## Your goal
Of the lines below, write out exactly those from the line with "Fr msk b₀ (State.kdeSeen s p path) := by" through the line with "s) (hm₀ : 12", both included, and skip the rest.

## Provided data
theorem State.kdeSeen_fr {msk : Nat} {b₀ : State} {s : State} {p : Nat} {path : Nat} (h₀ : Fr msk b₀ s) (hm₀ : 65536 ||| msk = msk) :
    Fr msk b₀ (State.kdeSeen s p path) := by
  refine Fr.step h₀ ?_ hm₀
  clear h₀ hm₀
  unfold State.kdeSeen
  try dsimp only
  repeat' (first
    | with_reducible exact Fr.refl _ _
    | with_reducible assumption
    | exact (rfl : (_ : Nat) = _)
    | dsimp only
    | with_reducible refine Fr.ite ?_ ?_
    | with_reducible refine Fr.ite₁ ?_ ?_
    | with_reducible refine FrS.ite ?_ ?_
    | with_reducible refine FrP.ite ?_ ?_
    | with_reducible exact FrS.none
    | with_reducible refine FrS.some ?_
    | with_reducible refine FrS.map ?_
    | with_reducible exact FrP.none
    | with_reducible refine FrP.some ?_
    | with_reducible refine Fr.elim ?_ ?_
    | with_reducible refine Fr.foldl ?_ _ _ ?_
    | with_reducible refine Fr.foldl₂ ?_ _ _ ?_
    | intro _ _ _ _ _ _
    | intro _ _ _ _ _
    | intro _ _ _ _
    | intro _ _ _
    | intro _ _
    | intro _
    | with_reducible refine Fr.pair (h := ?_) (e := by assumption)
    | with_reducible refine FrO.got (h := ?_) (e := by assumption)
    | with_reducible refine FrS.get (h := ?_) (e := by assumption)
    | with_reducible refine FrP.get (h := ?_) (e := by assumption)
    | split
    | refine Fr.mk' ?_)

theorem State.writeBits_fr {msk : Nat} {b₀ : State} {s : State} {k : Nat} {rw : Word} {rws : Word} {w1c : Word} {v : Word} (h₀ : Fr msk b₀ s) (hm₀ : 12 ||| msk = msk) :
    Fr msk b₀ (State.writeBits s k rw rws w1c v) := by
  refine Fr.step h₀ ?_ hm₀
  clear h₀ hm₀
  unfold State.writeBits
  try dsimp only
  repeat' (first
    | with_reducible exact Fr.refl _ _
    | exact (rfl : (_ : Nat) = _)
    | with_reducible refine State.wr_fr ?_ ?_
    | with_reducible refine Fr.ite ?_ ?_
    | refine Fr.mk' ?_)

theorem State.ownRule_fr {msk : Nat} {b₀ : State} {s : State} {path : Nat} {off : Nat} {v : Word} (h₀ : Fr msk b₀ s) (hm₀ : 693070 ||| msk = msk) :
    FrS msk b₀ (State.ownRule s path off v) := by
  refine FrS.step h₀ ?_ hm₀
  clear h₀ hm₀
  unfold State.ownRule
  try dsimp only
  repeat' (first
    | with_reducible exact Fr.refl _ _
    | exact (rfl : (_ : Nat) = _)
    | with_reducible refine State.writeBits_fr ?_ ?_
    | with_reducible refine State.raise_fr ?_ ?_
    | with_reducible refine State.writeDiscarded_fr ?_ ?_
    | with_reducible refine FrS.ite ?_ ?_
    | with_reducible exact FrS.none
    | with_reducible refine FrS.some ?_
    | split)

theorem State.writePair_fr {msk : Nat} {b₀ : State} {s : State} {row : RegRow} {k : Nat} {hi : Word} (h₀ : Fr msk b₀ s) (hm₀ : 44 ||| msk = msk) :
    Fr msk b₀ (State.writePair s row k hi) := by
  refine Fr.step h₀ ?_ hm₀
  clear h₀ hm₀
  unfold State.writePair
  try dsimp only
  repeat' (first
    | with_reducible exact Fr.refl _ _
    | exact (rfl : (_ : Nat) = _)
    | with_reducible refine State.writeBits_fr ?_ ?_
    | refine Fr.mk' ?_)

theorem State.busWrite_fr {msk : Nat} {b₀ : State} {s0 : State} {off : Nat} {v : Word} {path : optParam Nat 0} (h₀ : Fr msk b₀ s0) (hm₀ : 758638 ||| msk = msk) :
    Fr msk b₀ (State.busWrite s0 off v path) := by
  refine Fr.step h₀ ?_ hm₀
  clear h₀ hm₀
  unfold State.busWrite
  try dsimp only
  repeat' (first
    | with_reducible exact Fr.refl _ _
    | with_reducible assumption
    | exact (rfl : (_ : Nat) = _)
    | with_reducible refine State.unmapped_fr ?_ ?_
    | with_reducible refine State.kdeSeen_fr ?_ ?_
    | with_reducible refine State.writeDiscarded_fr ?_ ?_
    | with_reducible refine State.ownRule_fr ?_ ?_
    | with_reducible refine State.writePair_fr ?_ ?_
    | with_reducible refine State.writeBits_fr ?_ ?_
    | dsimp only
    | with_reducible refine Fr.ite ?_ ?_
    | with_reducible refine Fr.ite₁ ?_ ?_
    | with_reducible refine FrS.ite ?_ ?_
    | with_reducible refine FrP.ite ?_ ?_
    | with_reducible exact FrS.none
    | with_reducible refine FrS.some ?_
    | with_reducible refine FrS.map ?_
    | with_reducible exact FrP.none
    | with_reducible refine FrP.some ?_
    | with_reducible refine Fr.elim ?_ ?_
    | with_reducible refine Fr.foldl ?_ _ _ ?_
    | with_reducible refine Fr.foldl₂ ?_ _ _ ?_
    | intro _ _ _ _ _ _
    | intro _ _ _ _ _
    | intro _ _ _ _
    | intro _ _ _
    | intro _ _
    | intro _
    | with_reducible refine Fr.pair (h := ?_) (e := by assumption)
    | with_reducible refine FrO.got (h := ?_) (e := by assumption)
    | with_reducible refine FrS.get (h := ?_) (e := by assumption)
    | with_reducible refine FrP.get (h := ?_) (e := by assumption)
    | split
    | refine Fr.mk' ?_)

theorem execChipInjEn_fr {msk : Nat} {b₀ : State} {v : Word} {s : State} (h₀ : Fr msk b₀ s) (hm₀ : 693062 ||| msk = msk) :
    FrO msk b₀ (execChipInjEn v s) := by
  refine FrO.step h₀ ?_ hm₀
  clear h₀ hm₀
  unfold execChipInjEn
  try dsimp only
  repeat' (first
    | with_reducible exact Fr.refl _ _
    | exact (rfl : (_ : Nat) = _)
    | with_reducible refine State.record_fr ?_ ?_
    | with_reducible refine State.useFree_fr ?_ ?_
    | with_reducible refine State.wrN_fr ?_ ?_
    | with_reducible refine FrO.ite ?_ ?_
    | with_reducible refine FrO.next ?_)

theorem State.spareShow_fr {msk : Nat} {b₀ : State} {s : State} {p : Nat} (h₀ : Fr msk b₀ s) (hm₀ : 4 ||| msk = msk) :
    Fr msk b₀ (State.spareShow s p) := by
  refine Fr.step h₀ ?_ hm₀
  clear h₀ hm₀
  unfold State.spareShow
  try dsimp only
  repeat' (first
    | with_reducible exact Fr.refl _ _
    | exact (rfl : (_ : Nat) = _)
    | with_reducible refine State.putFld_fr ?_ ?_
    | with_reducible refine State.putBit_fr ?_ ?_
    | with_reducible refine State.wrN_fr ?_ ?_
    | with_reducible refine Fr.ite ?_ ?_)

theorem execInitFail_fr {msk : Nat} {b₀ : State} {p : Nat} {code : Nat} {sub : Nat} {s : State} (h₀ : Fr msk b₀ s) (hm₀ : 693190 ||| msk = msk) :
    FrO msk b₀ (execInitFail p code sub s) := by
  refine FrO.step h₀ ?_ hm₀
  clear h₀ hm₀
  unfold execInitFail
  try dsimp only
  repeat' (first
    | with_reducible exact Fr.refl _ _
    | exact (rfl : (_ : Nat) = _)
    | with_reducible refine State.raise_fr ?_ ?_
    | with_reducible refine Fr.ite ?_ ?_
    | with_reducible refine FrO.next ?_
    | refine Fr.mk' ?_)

## Answer box
    Fr msk b₀ (State.kdeSeen s p path) := by
  refine Fr.step h₀ ?_ hm₀
  clear h₀ hm₀
  unfold State.kdeSeen
  try dsimp only
  repeat' (first
    | with_reducible exact Fr.refl _ _
    | with_reducible assumption
    | exact (rfl : (_ : Nat) = _)
    | dsimp only
    | with_reducible refine Fr.ite ?_ ?_
    | with_reducible refine Fr.ite₁ ?_ ?_
    | with_reducible refine FrS.ite ?_ ?_
    | with_reducible refine FrP.ite ?_ ?_
    | with_reducible exact FrS.none
    | with_reducible refine FrS.some ?_
    | with_reducible refine FrS.map ?_
    | with_reducible exact FrP.none
    | with_reducible refine FrP.some ?_
    | with_reducible refine Fr.elim ?_ ?_
    | with_reducible refine Fr.foldl ?_ _ _ ?_
    | with_reducible refine Fr.foldl₂ ?_ _ _ ?_
    | intro _ _ _ _ _ _
    | intro _ _ _ _ _
    | intro _ _ _ _
    | intro _ _ _
    | intro _ _
    | intro _
    | with_reducible refine Fr.pair (h := ?_) (e := by assumption)
    | with_reducible refine FrO.got (h := ?_) (e := by assumption)
    | with_reducible refine FrS.get (h := ?_) (e := by assumption)
    | with_reducible refine FrP.get (h := ?_) (e := by assumption)
    | split
    | refine Fr.mk' ?_)

theorem State.writeBits_fr {msk : Nat} {b₀ : State} {s : State} {k : Nat} {rw : Word} {rws : Word} {w1c : Word} {v : Word} (h₀ : Fr msk b₀ s) (hm₀ : 12 ||| msk = msk) :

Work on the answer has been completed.